ANUGA Hydro is a free and open source software tool for hydrodynamic modelling, suitable for predicting the consequences of hydrological disasters such as riverine flooding, storm surges and tsunamis. For example, ANUGA can be used to create predicted inundation maps based on hypothetical tsunami or flood scenarios. The ANUGA name without qualification is used informally to mean the ANUGA Hydro tool.

ANUGA

Background 
Modelling the effects on the built environment of natural hazards such as riverine flooding, storm surges and tsunami is critical for understanding their economic and social impact on our urban communities. Geoscience Australia and the Australian National University have developed a freely available hydrodynamic inundation modelling tool called ANUGA to help simulate the impact of these hazards. Based on research conducted at the Australian National University in the nineties, the development of ANUGA was commenced at Geoscience Australia in 2004. Although the initial aim of ANUGA was a capability to model inundation from storm surge events, the focus was redirected to tsunami inundation in the wake of the 2004 Indian Ocean earthquake and tsunami.

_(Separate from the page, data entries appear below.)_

-- ==== Sys2Proof/Laws/Events.lean ====
section
/-! SUPPORT. Events, the log and completion: everything that raising an event, writing a record of the log, or completing a
command can change. -/

namespace Sys2Proof.Machine

/-- A write to a ring changes that ring, and sends to the host. -/
theorem State.ringWrite_cases (s : State) (i : Nat) (e : EventRec) :
    ∃ (f : Ring → Ring) (out : List Out), s.ringWrite i e = { s.updRing i f with out := out } := ⟨_, _, rfl⟩

/-- An MSI-X message is sent, or pends in the PBA. -/
theorem State.msixSend_cases (s : State) (v : Nat) :
    ∃ (out : List Out) (pba : BitVec 256), s.msixSend v = { s with out := out, pcie := { s.pcie with pba := pba } } := by
  unfold State.msixSend
  split
  · exact ⟨s.out, _, rfl⟩
  · exact ⟨_, s.pcie.pba, rfl⟩

/-- A signalled batch changes its ring and the PBA, and sends to the host. -/
theorem State.ringSignal_cases (s : State) (i : Nat) :
    ∃ (f : Ring → Ring) (out : List Out) (pba : BitVec 256),
      s.ringSignal i = { s.updRing i f with out := out, pcie := { s.pcie with pba := pba } } := by
  unfold State.ringSignal
  dsimp only
  split
  · obtain ⟨o, b, h⟩ := State.msixSend_cases (s.emit (.hostWrite (s.ring i).mirror (le 4 (s.ring i).pidxWord))) (s.ring i).vector
    rw [h]
    exact ⟨_, o, b, rfl⟩
  · refine ⟨id, s.out ++ [.hostWrite (s.ring i).mirror (le 4 (s.ring i).pidxWord)], s.pcie.pba, ?_⟩
    unfold State.updRing
    rw [upd_id]
    rfl

/-- A record put into a ring changes that ring and the PBA, and sends to the host. -/
theorem State.ringPut_cases (s : State) (i : Nat) (e : EventRec) :
    ∃ (f : Ring → Ring) (out : List Out) (pba : BitVec 256),
      s.ringPut i e = { s.updRing i f with out := out, pcie := { s.pcie with pba := pba } } := by
  unfold State.ringPut
  dsimp only
  split
  · exact ⟨_, s.out, s.pcie.pba, rfl⟩
  · split
    · exact ⟨_, s.out, s.pcie.pba, rfl⟩
    · obtain ⟨f, o, h⟩ := s.ringWrite_cases i e
      rw [h]
      obtain ⟨g, o', b, h'⟩ := State.ringSignal_cases { s.updRing i f with out := o } i
      rw [h']
      refine ⟨g ∘ f, o', b, ?_⟩
      unfold State.updRing
      simp only [upd_upd]

/-- A record routed at the root changes rings and the PBA, and sends to the host. -/
theorem State.routeRec_cases (s : State) (e : EventRec) :
    ∃ (rings : List Ring) (out : List Out) (pba : BitVec 256),
      s.routeRec e = { s with rings := rings, out := out, pcie := { s.pcie with pba := pba } } ∧ rings.length = s.rings.length := by
  unfold State.routeRec
  split
  · obtain ⟨f, o, b, h⟩ := s.ringPut_cases 0 e
    exact ⟨_, o, b, h, upd_length _ _ _⟩
  · dsimp only
    split
    · exact ⟨s.rings, s.out, s.pcie.pba, rfl, rfl⟩
    · obtain ⟨f, o, b, h⟩ := s.ringPut_cases (s.routes.getD (e.code / 256 - 1) 0xFF) e
      exact ⟨_, o, b, h, upd_length _ _ _⟩

/-- A record delivered changes the rings, the PBA, the events held for a parent and the packet stream of its port, and
sends out. -/
theorem State.deliver_cases (s : State) (e : EventRec) :
    ∃ (rings : List Ring) (out : List Out) (held : List EventRec) (ports : List Port) (pba : BitVec 256),
      s.deliver e = { s with rings := rings, out := out, chain := { s.chain with heldEvents := held, ports := ports },
                             pcie := { s.pcie with pba := pba } } ∧
      rings.length = s.rings.length ∧ ports.length = s.chain.ports.length := by
  unfold State.deliver
  split
  · obtain ⟨r, o, b, h, hl⟩ := s.routeRec_cases e
    exact ⟨r, o, s.chain.heldEvents, s.chain.ports, b, h, hl, rfl⟩
  · split
    · exact ⟨s.rings, _, s.chain.heldEvents, _, s.pcie.pba, rfl, rfl, upd_length _ _ _⟩
    · exact ⟨s.rings, s.out, _, s.chain.ports, s.pcie.pba, rfl, rfl, rfl⟩

/-- A trigger that fires changes the recorder's triggers only. -/
theorem State.fireTrigger_cases (s : State) (id code unit : Nat) :
    ∃ tick merged fired, s.fireTrigger id code unit =
      { s with recorder := { s.recorder with trigTick := tick, trigMerged := merged, fired := fired } } := by
  unfold State.fireTrigger
  split
  · exact ⟨s.recorder.trigTick, _, s.recorder.fired, rfl⟩
  · exact ⟨_, s.recorder.trigMerged, _, rfl⟩

/-- Firing the triggers of an event changes the recorder's triggers only. -/
theorem State.fireAll_cases (s : State) (code unit : Nat) :
    ∃ tick merged fired, s.fireAll code unit =
      { s with recorder := { s.recorder with trigTick := tick, trigMerged := merged, fired := fired } } := by
  unfold State.fireAll
  split
  · generalize s.settings.triggers.filter (·.fires code unit) = l
    induction l generalizing s with
    | nil => exact ⟨s.recorder.trigTick, s.recorder.trigMerged, s.recorder.fired, rfl⟩
    | cons t l ih =>
      obtain ⟨a, b, c, h⟩ := s.fireTrigger_cases t.id code unit
      obtain ⟨a', b', c', h'⟩ := ih (s.fireTrigger t.id code unit) (by rw [h]; assumption)
      rw [List.foldl_cons, h', h]
      exact ⟨a', b', c', rfl⟩
  · exact ⟨s.recorder.trigTick, s.recorder.trigMerged, s.recorder.fired, rfl⟩

/-- Everything raising an event can change: rings, what is sent out, the PBA, events held for a parent, the packet streams
of skyline ports, events owed, and the recorder's triggers. -/
theorem State.raise_cases (s : State) (code unit : Nat) (ps : List Nat) (tag txn : Word) :
    ∃ (rings : List Ring) (out : List Out) (held owed : List EventRec) (ports : List Port) (pba : BitVec 256),
    ∃ tick merged fired, s.raise code unit ps tag txn =
        { s with rings := rings, out := out, owed := owed, chain := { s.chain with heldEvents := held, ports := ports },
                 pcie := { s.pcie with pba := pba },
                 recorder := { s.recorder with trigTick := tick, trigMerged := merged, fired := fired } } ∧
      rings.length = s.rings.length ∧ ports.length = s.chain.ports.length := by
  unfold State.raise
  obtain ⟨a, b, c, h⟩ := s.fireAll_cases code unit
  dsimp only
  rw [h]
  split
  · obtain ⟨r, o, hd, q, p, h', hl⟩ := State.deliver_cases
      { s with recorder := { s.recorder with trigTick := a, trigMerged := b, fired := c } } (s.mkRec code unit ps tag txn)
    rw [h']
    exact ⟨r, o, hd, s.owed, q, p, a, b, c, rfl, hl⟩
  · exact ⟨s.rings, s.out, s.chain.heldEvents, _, s.chain.ports, s.pcie.pba, a, b, c, rfl, rfl, rfl⟩

/-- Everything completing a command can change: its mailbox, the PBA, and what is sent out. -/
theorem State.completeBytes_cases (s : State) (n : Nat) (resp : List Byte) :
    ∃ (f : Mailbox → Mailbox) (out : List Out) (pba : BitVec 256),
      s.completeBytes n resp = { s.updMbx n f with out := out, pcie := { s.pcie with pba := pba } } := by
  have key : ∀ t : State, ∃ (f : Mailbox → Mailbox) (out : List Out), t.mgmtAnswer n resp = { t.updMbx n f with out := out } := by
    intro t
    unfold State.mgmtAnswer
    split
    · refine ⟨id, t.out, ?_⟩
      unfold State.updMbx
      rw [upd_id]
    · exact ⟨_, _, rfl⟩
  unfold State.completeBytes
  dsimp only
  obtain ⟨f, o, h⟩ := key (s.updMbx n fun m => { m with
    rspArea := overwrite m.rspArea 0 resp, running := [], tunnelled := false, state := 3, doneCount := (m.doneCount + 1) % 65536 })
  rw [h]
  generalize hg : (fun m : Mailbox => { m with
    rspArea := overwrite m.rspArea 0 resp, running := [], tunnelled := false, state := 3,
    doneCount := (m.doneCount + 1) % 65536 }) = g
  have hfg : (s.updMbx n g).updMbx n f = s.updMbx n (f ∘ g) := by
    unfold State.updMbx
    simp only [upd_upd]
  rw [hfg]
  split
  · obtain ⟨o', b, h'⟩ := State.msixSend_cases { s.updMbx n (f ∘ g) with out := o }
      (bitsOf (State.mbx { s.updMbx n (f ∘ g) with out := o } n).irq.toNat 7 0)
    rw [h']
    exact ⟨f ∘ g, o', b, rfl⟩
  · exact ⟨f ∘ g, o, s.pcie.pba, rfl⟩

/-- Completing a command keeps every other mailbox. -/
theorem State.completeBytes_mbx_ne (s : State) {n k : Nat} (resp : List Byte) (h : k ≠ n) :
    (s.completeBytes n resp).mbx k = s.mbx k := by
  obtain ⟨f, o, p, hf⟩ := s.completeBytes_cases n resp
  rw [hf]
  exact s.mbx_updMbx_ne f h

/-! ### The log -/

/-- Allocation keeps the memory's form. -/
theorem Recorder.alloc_wf {r : Recorder} (t n : Nat) (h : Memory.wf r.sram = true) : Memory.wf (r.alloc t n).2.sram = true := by
  have keep : ∀ (c : Prop) [Decidable c] (x y : Recorder), Memory.wf x.sram = true → Memory.wf y.sram = true →
      Memory.wf (if c then x else y).sram = true := by
    intro c _ x y hx hy
    split <;> assumption
  have wr : ∀ (x : Recorder) (a : Nat) (b : List Byte), Memory.wf x.sram = true → Memory.wf (Mem.writes x.sram a b) = true :=
    fun _ _ _ hx => Memory.wf_writes _ _ hx
  unfold Recorder.alloc
  extract_lets r1 hd old r2
  have h1 : Memory.wf r1.sram = true := by
    clear_value hd old r2
    apply keep
    · exact h
    · apply wr
      exact h
  clear_value r1
  have h2 : Memory.wf r2.sram = true := by
    apply keep
    · exact h1
    · apply wr
      exact h1
  clear_value r2
  apply wr
  exact h2

/-- A record written keeps the memory's form. -/
theorem Recorder.put_wf {r : Recorder} (t d : Nat) (b : List Byte) (h : Memory.wf r.sram = true) :
    Memory.wf (r.put t d b).sram = true := by
  unfold Recorder.put
  split
  · exact h
  · exact Memory.wf_writes _ _ (Recorder.alloc_wf t _ h)

/-! ### The shape of the state -/

/-- Raising an event keeps the memories and the shape. -/
theorem State.raise_shape (s : State) (code unit : Nat) (ps : List Nat) (tag txn : Word) :
    (s.raise code unit ps tag txn).memoryOk = s.memoryOk ∧ (s.raise code unit ps tag txn).shapeOk = s.shapeOk := by
  obtain ⟨r, o, hd, w, q, p, a, b, c, h, hl, hq⟩ := s.raise_cases code unit ps tag txn
  rw [h]
  refine ⟨rfl, ?_⟩
  unfold State.shapeOk
  simp only [hl, hq]

/-- Completing a command keeps the memories and the shape. -/
theorem State.completeBytes_shape (s : State) (n : Nat) (resp : List Byte) :
    (s.completeBytes n resp).memoryOk = s.memoryOk ∧ (s.completeBytes n resp).shapeOk = s.shapeOk := by
  obtain ⟨f, o, p, h⟩ := s.completeBytes_cases n resp
  rw [h]
  refine ⟨rfl, ?_⟩
  unfold State.shapeOk State.updMbx
  simp only [upd_length]

/-- A record of the log keeps the memories and the shape. -/
theorem State.recFixed_shape {s : State} (code : Nat) (ps : List Nat) (h : s.memoryOk = true) :
    (s.recFixed code ps).memoryOk = true ∧ (s.recFixed code ps).shapeOk = s.shapeOk := by
  unfold State.memoryOk at *
  rw [Bool.and_eq_true] at *
  exact ⟨⟨h.1, Recorder.put_wf _ _ _ h.2⟩, rfl⟩

end Sys2Proof.Machine
end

The first public open source release of ANUGA took place in December 2006. In 2007 after approaches from Local Government Engineers, a rainfall routine was added. This allows rainfall to be placed directly over the topography described in the computational domain. A time series can be applied to a polygon, or a series of polygons. Alternatively a rainfall grid can be applied. This is particularly useful for applying RADAR rainfall. ANUGA can model culverts and bridges with code from the open source Watershed Bounded Network Model (WBNM){Boyd, Rigby, VanDrie}, having a pipe, box and trapezoid routine. Development continues to create an arbitrary shape culvert solver and linking to a 1D piped network model such as SWMM. ANUGA is stable even in extreme flow with high Froude numbers. An example of this is the 1928 St Francis Dam Break in California that resulted in extreme flow velocities and complex waves in a tortuous valley. ANUGA ran this model with full volumetric mass balance preserved at all times and no instabilities anywhere in the model.

Simulation engine 
The fluid dynamics in ANUGA are based on a Finite volume method for solving the Shallow Water Wave Equation. The study area is represented by a mesh of triangular cells that can vary in size in order to capture detail where it is required. By solving the governing equation within each cell, water surface, bed elevation (hence depth) and horizontal (X-y) momentum are tracked over time.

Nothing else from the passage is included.